Following the accident, the People for the Ethical Treatment of Animals (PETA) US, an animal rights group, contacted Kenya Airways urging them to reconsider transporting the animals, putting forward their view that animal experimentation is a cruel industry.

Read more: The macaque monkeys of Mauritius: an invasive alien species, and a major export for research

Such an incident is indeed tragic. But if we consider the number of people who would have died without the existence of medication and novel medical technologies developed thanks to animal research, then ending animal research could lead to a more tragic outcome in the longer term.

Most countries do animal research, perhaps not very tiny countries or very poor countries. There is a nationwide ban on animal testing for cosmetics throughout the European Union, Israel, Norway, as well as in India. But animal testing for other reasons is still widely accepted.

Most of the animals used come from commercial breeders – one is Jackson Laboratory in the US. Other sources include specialist breeders and large breeding centres which can provide genetically modified animals for specific research. The animal testing facilities themselves may also rear animals.

In general, all over the world, policymakers do aim to move towards animal-free methods of scientific research and have introduced very strict regulations for animal research.

Scientists and policymakers share the long-term goal of reducing animal use in scientific research and where possible eventually even stopping it. It’s an ambitious goal. For this to happen, animal-free methods need to be developed and validated before they can become a new standard.

Animal-free innovations have been developed for some areas of biomedical research, such as toxicology . However, most parties recognise that at present, not all research questions can be answered using only animal-free methods.

Based on decades of doing research on the human brain, which involves using animals, to us it’s clear that – for the foreseeable future – there remains a crucial need for animal models to understand health and disease and to develop medicines.

Unique knowledge

It is animal research that provides researchers with unique knowledge about how humans and animals function. Perhaps more than in any other field of biomedical research, complete living animals are needed to understand brain function, behaviour and cognition.

Behaviour and cognition, the final outputs of a brain organ, cannot be mimicked using any existing animal-free technologies. We currently simply do not understand the brain well enough to make animal-free solutions.

Another striking, very recent example that showed the current need for animal research is the COVID-19 pandemic . The way out of the pandemic required the development of a functioning vaccine. Researchers amazed the world when they made targeted vaccines available within one year. This, however, has relied greatly on the use of animals for testing the efficacy and safety of the vaccine.

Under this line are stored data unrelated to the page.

-- ==== Sys2Proof/Machine/Packets.lean ====
section
/-! DEFINITION. What every unit does with a packet: whom its events blame, how its references end, and how it is dropped. -/

namespace Sys2Proof.Machine

/-- An event about a packet: it blames FNM and the function that sent it, or MAC and the receive port (R181, R298, R375, R457). -/
def State.pktReport (s : State) (code sev reporter : Nat) (k : Pkt) : State :=
  match k.src with
  | some (p, f) => s.reportFn code sev reporter p f
  | none => if k.port < 16 then s.reportAs code sev reporter (0x6000 + k.port) [] else s.reportAs code sev reporter reporter []

/-- An event about a received packet: it blames MAC and the receive port (R214, R403, R457), or the reporter for a packet that no port received. -/
def State.portReport (s : State) (code sev reporter : Nat) (k : Pkt) : State :=
  s.reportAs code sev reporter (if k.port < 16 then 0x6000 + k.port else reporter) []

/-- A packet's reference to its buffer is released (R418). -/
def State.freePkt (s : State) (k : Pkt) : State :=
  match k.buf with
  | some h => s.unref h
  | none => s

/-- A transport's UD packet is gone (R391, log entry 33): its work request completes, with a stamp where the packet was transmitted. -/
def State.udDone (s : State) (k : Pkt) (t : Stamp) : State :=
  match k.xref with
  | none => s
  | some (i, n) =>
    let id := n - 1
    let x : XptSt := tabGet (fun _ => {}) s.sec.xpts i
    if bitsOf (x.w.getD 0 0) 0 4 ≠ 2 || n = 0 then s else
    match x.sq, x.reqs.find? fun r => r.id == id with
    | some g, some r =>
      let s := { s with sec := { s.sec with xpts := tabSet (fun _ => {}) s.sec.xpts i { x with reqs := x.reqs.filter fun r => r.id != id } } }
      if bitAt (r.w.getD 0 0) 8 then s.complete g id { status := 0, kind := 2, bytes := r.w.getD 1 0, stamp := t, w6 := r.w.getD 0 0 % 256 }
      else s.complete g id { status := 0, kind := 2, silent := true }
    | _, _ => s

/-- The send entry of a packet completes without its frame having been transmitted (R264); another member is told by TXDONE (R446). -/
def State.sentAs (s : State) (k : Pkt) (status bytes : Nat) : State :=
  match k.home, k.send with
  | some (m, tag), _ => s.stkTxdone m tag status none
  | none, some r => s.sendDone r status none bytes
  | none, none => s.udDone k noStamp

/-- A packet is dropped: its buffer is released, and a sent frame completes with a status. -/
def State.dropPkt (s : State) (k : Pkt) (status : Nat) : State := (s.freePkt k).sentAs k status 0

/-- A unit is about to change a packet's bytes in place (R420): a shared buffer is replaced by one of its own, which may fail. -/
def State.cow (s : State) (k : Pkt) : Option Pkt × State :=
  match k.buf with
  | none => (some k, s)
  | some h =>
    let b := s.buf h
    if b.refs ≤ 1 then (some k, s) else
    match s.alloc (poolSize (poolOf h)) b.owner true false 0 0 with
    | (.got h', s) => (some { k with buf := some h' }, (s.unref h).bump (R.BPM_CNT 6))
    | (_, s) => (none, s.bump (R.BPM_CNT 7))

/-- A packet's bytes changed in place (R420); none when no buffer could be had, and then the packet has been dropped with QUOTA. -/
def State.rewritePkt (s : State) (k : Pkt) (bytes : List Byte) : Option Pkt × State :=
  if bytes = k.bytes then (some k, s) else
  match s.cow k with
  | (some k, s) => (some { k with bytes }, s)
  | (none, s) => (none, s.dropPkt k 6)

end Sys2Proof.Machine
end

A key fact that remains often invisible is that the rules and regulations for conducting animal research are, in comparison, perhaps even stricter and more regulated, by for example the Animal Welfare act in the US and the European Convention for the Protection of Vertebrate Animals used for Experimental and other Scientific Purposes in Europe. Than, for example, in the food and entertainment industry, although regulations are in place here too such as governmental rules for the treatment of animals in order to protect their health and wellbeing.

Should it be banned?

In the world as we know it today, animal research is still generally accepted as part of society. There are many important reasons why laboratory animal research is still needed:

To learn about biological processes in animals and humans.

To learn about the cause of diseases.

To develop new treatments and vaccines and evaluate their effects.

To develop methods that can prevent disease both in animals and humans.

To develop methods for the management of animals such as pests but also for the conservation of endangered species.

Of course many, animal researchers included, are hopeful that one day animal experiments will no longer be necessary to achieve the much needed scientific outcomes. However, the situation is that for many research questions related to human and animal health we still need animals.

As long as we cannot replace animals, there should be more focus on transparency and animal welfare, to benefit the animals as well as science. Awareness and financial support of this at the governmental level is key to enable animal researchers to always strive for the highest level of animal welfare possible.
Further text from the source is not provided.